Oppenheimer avoue qu'il fait de la caricature politique depuis 2002, soit suite à l'assassinat du politicien néerlandais Pim Fortuyn, et se fait un point d'honneur de parfois faire fâcher des gens de tous les côtés du spectre politique.

«Pour certains dessins, des gens m'écrivent et me traitent de gauchiste, pour d'autres, on m'accuse d'être de droite ou antimusulman. Ou alors certains vont m'accuser d'être projuif en même temps que d'autres me traitent de nazi! Je crois que c'est un bon signe. Ça signifie que je suis capable de me moquer d'un peu tout le monde et ça, pour moi, c'est important», explique-t-il.

Reprise

D'ailleurs, sa caricature qui a fait le tour du monde mercredi avait en fait été publiée pour la première fois en... 2006. «Je l'avais faite après les émeutes survenues dans des pays musulmans à la suite de la publication de caricatures de Mahomet par un journal danois. J'estimais que c'était un peu le 11 septembre des caricaturistes. Je l'ai sortie de nouveau aujourd'hui, car je trouvais qu'elle était encore plus d'actualité», signale Oppenheimer, qui a ensuite fait un autre dessin représentant un crayon et un fusil Kalachnikov.

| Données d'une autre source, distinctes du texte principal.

/-- A word of a tile becomes a VC0 flit with the next flit_index of its tag on its port, or is dropped. -/
def State.formFlit (s : State) (p tag : Nat) (word : List Byte) : State :=
  let epoch := s.get .RTE_EPOCH_epoch 0
  let es := s.tagSlots p tag
  let drop := s.bump .RTE_PORT_MISS_unslotted p 1
  if epoch = 0 ∨ !(s.rstate = 3 || s.rstate = 4 || s.rstate = 5) ∨ es = [] then drop
  else
    let x := s.port p
    let idx := Table.get 0 x.wordIndex tag
    let late :=
      match s.occurrence p tag idx (Table.get 0 x.slotUse (slotKey tag idx)), s.router.stopMeasure with
      | some (m, _, _), some st => decide (m ≥ st)
      | _, _ => false
    if late then drop
    else
      let s := s.modPort p (fun x => { x with wordIndex := Table.set 0 x.wordIndex tag (if idx ≥ topIndex es then 0 else idx + 1) })
      s.vc0Out (p / 6) p ⟨0, 0, decide (idx ≥ topIndex es), epoch + 2 ^ 16 * tag + 2 ^ 36 * idx + 2 ^ 56 * 63, padTo 240 word⟩

/-- The first word of a list that is bound for a link port, if nothing else stands before it. -/
def frontLink : List Item → Option (List Byte × Nat × Nat × List Item)
  | .word b _ (.link p tag) :: l => some (b, p, tag, l)
  | _ => none

/-- TILE_WORD_TO_FLIT: the front word of a tile's out queue 4 or 5, on a kind-3 route, reaches its Rim. -/
def tileWordToFlit (t q : Nat) (s : State) : State :=
  match frontLink ((s.tile t).outQ q).mid with
  | none => s
  | some (b, p, tag, rest) =>
    let s := (s.modTile t (fun x => x.setOut q ⟨(x.outQ q).stage, rest⟩)).moveOut t q
    s.formFlit p tag b

def execTileWordToFlit (t : TileIx) (low : Bool) (s : State) : Host.Outcome State Fault Refusal :=
  occurs (s.fieldUp && (frontLink ((s.tile t.val).outQ (if low then 4 else 5)).mid).isSome)
    (tileWordToFlit t.val (if low then 4 else 5)) s

/-! ### TABLE_SCRUB (R328) -/

/-- TABLE_SCRUB: one Rim reads every entry of its tables. -/
def tableScrub (r : Nat) (s : State) : State := (s.router.flaws.filter (fun f => f.rim.val == r)).foldl State.tableFind s

def execTableScrub (r : RimIx) (s : State) : Host.Outcome State Fault Refusal :=
  occurs (s.powered && s.get .RTE_CTRL_scrub_en 0 = 1) (tableScrub r.val) s

/-! ### Order state (R336 to R339) -/

/-- The first arrival whose route passes a test, and the others. -/
def takeArrival (q : Nat → Bool) : List (Nat × Packet) → Option ((Nat × Packet) × List (Nat × Packet))
  | [] => none
  | a :: l => if q a.2.route then some (a, l) else (takeArrival q l).map (fun r => (r.1, a :: r.2))

/-- A row that takes an arrival of one kind. -/
def onArrival (q : Nat → Bool) (f : Nat → Packet → State → State) (s : State) : Host.Outcome State Fault Refusal :=
  match takeArrival q s.router.arrivals with
  | none => occurs false id s
  | some ((p, k), rest) =>
    occurs s.powered (fun s => f p k { s with router := { s.router with arrivals := rest } }) s

/-- The home Rim takes a request: a context with W slots, or a denial (R336). -/
def contextRequest (k : Packet) (s : State) : State :=
  let src := routeSource k.route
  let r := src % 6
  match s.context? src k.vc with
  | some _ => s
  | none =>
    let mine := s.router.contexts.filter (fun c => c.source % 6 == r)
    let free := 4096 - (mine.map (fun c => c.window)).sum
    if mine.length < 1024 ∧ free ≥ 4 then
      let w := min 64 free
      let exp := (routeSeq k.route + 1) % 2 ^ 16
      (s.setContext ⟨src, k.vc, exp, w, [], 0, s.time.tick⟩).sendGrant src k.vc exp w
    else s.bump .RTE_ORDER_denials r 1

/-- The payloads of a packet of `n` flits of `len` bytes each. -/
def payloadsOf (data : List Byte) (n len : Nat) : List (List Byte) := (List.range n).map (fun i => slice data (240 * i) len)

/-- A local agent's packet passes through its pair's Rim before it is routed (R335). -/
def agentSend (a dest vc : Nat) (payloads : List (List Byte)) (via : Nat) (s : State) : State :=
  (s.crossChain (agentRim (dest % 6) a) (dest % 6) false payloads.length).sendPacket dest vc payloads via

/-- CONTEXT_REQUEST: a local agent sends a packet, or the home Rim takes a request. -/
def execContextRequest (c : ContextSide) (s : State) : Host.Outcome State Fault Refusal :=
  match c with
  | .send a dest vc n len data via =>
    occurs (s.powered && decide (1 ≤ vc.val) && dest.toNat ≠ s.deviceId)
      (agentSend a.val dest.toNat vc.val (payloadsOf data.toList (n.val + 1) (len.val + 1)) via.val) s
  | .arrived => onArrival (fun r => routeKind r == 0) (fun _ k => contextRequest k) s

/-- GRANT (R336 to R338): W = 0 returns the pair to DET; otherwise it is in ORD with a new window. -/
def grant (k : Packet) (s : State) : State :=
  let dest := routeSource k.route
  let vc := routeVia k.route
  let w := leAt (k.payloads.headD []) 0 2
  let x := (s.pair? dest vc).getD ⟨dest, vc, false, 0, 0, 0, none, s.time.tick⟩
  if w = 0 then
    if x.ord then
      ((s.setPair { x with ord := false }).bump .RTE_ORDER_order_lost (dest % 6) 1).unstall dest vc
    else s
  else if x.ord then (s.setPair { x with base := routeSeq k.route, window := w }).unstall dest vc
  else
    s.setPair { x with ord := true, next := routeSeq k.route, base := routeSeq k.route, window := w, lastSent := s.time.tick }

def execGrant (s : State) : Host.Outcome State Fault Refusal := onArrival (fun r => routeKind r == 4) (fun _ k => grant k) s

/-- GRANT_SEND: a context with deliveries that no GRANT has covered sends one (R337). -/
def grantSend (x : Context) (s : State) : State :=
  (s.setContext { x with uncovered := 0 }).sendGrant x.source x.vc x.exp x.window

def execGrantSend (source : BitVec 16) (vc : Fin 8) (s : State) : Host.Outcome State Fault Refusal :=
  match s.context? source.toNat vc.val with
  | none => occurs false id s
  | some x => occurs (s.powered && decide (x.uncovered > 0)) (grantSend x) s

/-- ORDER_RESTORATION (R338): an ADAPT or VIA packet at its home Rim. -/
def orderRestoration (p : Nat) (k : Packet) (s : State) : State :=
  match s.context? (routeSource k.route) k.vc with
  | some x => s.orderIn p x k
  | none => (s.bump .RTE_PORT_MISS_bad_dest p 1).sendGrant (routeSource k.route) k.vc (routeSeq k.route) 0

def execOrderRestoration (s : State) : Host.Outcome State Fault Refusal :=
  onArrival (fun r => routeKind r == 1 || routeKind r == 2 || routeKind r == 3) orderRestoration s

/-- RELEASE: the context and its slots are free (R339). -/
def execRelease (s : State) : Host.Outcome State Fault Refusal :=
  onArrival (fun r => routeKind r == 5) (fun _ k s => s.dropContext (routeSource k.route) (routeVia k.route)) s

/-- An ORD pair that has sent nothing for idle_us, all of its packets covered by a GRANT. -/
def State.idlePair (s : State) (x : Pair) : Bool :=
  x.ord && x.next == x.base && decide (x.lastSent + usBeats (s.get .RTE_ORDER_CFG_idle_us 0) ≤ s.time.tick)

/-- IDLE_RELEASE: RELEASE on the DET route, and the pair returns to DET (R339). -/
def idleRelease (x : Pair) (s : State) : State :=
  (s.setPair { x with ord := false }).launch (x.dest % 6) (mkRoute x.dest s.deviceId 5 false x.vc x.next 1) x.vc [[0]]

def execIdleRelease (dest : BitVec 16) (vc : Fin 8) (s : State) : Host.Outcome State Fault Refusal :=
  match s.pair? dest.toNat vc.val with
  | none => occurs false id s
  | some x => occurs (s.powered && s.idlePair x) (idleRelease x) s

/-- ABORT: the destination discards the packet, counts it, and counts its order_seq as used (R334). -/
def execAbort (s : State) : Host.Outcome State Fault Refusal :=
  onArrival (fun r => routeKind r == 6) (fun p k s => (s.bump .RTE_PORT_MISS_aborts p 1).useSeq p k) s

/-! ### ESCAPE (R332) -/

/-- The first flit of an adaptive packet that has waited esc_q × 10 ns on a VC, with every port it may choose out of credit. -/
def State.escaper (s : State) (vc : Nat) : Option DynFlit :=
  s.router.adaptive.find? (fun d =>
    d.flit.vc == vc && d.first && decide (40 * (s.time.tick - d.since) ≥ 10 * max 1 (s.get .RTE_DYN_CFG_esc_q 0))
      && (List.range 36).all (fun q => !s.choosable (s.routeEntry d.flit.route) q || s.credit q vc == 0))

/-- A packet's route field with flag = 1. -/
def flagged (r : Nat) : Nat := if routeFlag r then r else r + 2 ^ 35

/-- A flit of an escaped packet waits at det_port, or is dropped at its fence. -/
def State.escapeFlit (det : Nat) (s : State) (d : DynFlit) : State :=
  let d := { d with flit := { d.flit with route := flagged d.flit.route } }
  if s.fenced det then
    let s := s.fenceDrop det
    match d.input with
    | none => s
    | some i => s.freeOne i d.flit.vc
  else s.dynOut det d

/-- The packet takes det_port with flag = 1, and follows deterministic routes. -/
def escape (d : DynFlit) (s : State) : State :=
  let det := entryDet (s.routeEntry d.flit.route)
  let mine := s.router.adaptive.filter (fun y => y.packet == d.packet)
  let out := if s.fenced det then 64 + det else det
  let s := { s with router := { s.router with adaptive := s.router.adaptive.filter (fun y => y.packet != d.packet) } }
  let s := (mine.foldl (State.escapeFlit det) s).modPort det
    (fun x => { x with sample := { x.sample with escapes := x.sample.escapes + 1 } })
  s.each (List.range 36) (fun s q => s.modPort q (fun x =>
    { x with rxPackets := x.rxPackets.map (fun k =>
        if k.number = d.packet then { k with out := out, route := flagged k.route } else k) }))

/-- ESCAPE: on a VC, the packet that has waited longest among those that may escape. -/
def execEscape (vc : Fin 8) (s : State) : Host.Outcome State Fault Refusal :=
  match s.escaper vc.val with
  | none => occurs false id s
  | some d => occurs s.powered (escape d) s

«Je naviguais sur Internet hier matin et je clavardais avec des amis, quand l'un d'eux m'a envoyé un lien qui parlait d'attentat chez Charlie Hebdo. J'ai immédiatement eu peur que ce soit ce que c'était, car Charlie Hebdo a toujours été à l'avant-scène de la lutte pour la liberté d'expression. Sachant que le magazine avait déjà reçu beaucoup de menaces, je n'étais pas nécessairement surpris, mais j'étais sous le choc», conclut celui qui a donné des entrevues aux médias jusqu'à minuit mercredi soir en lien avec la tragédie.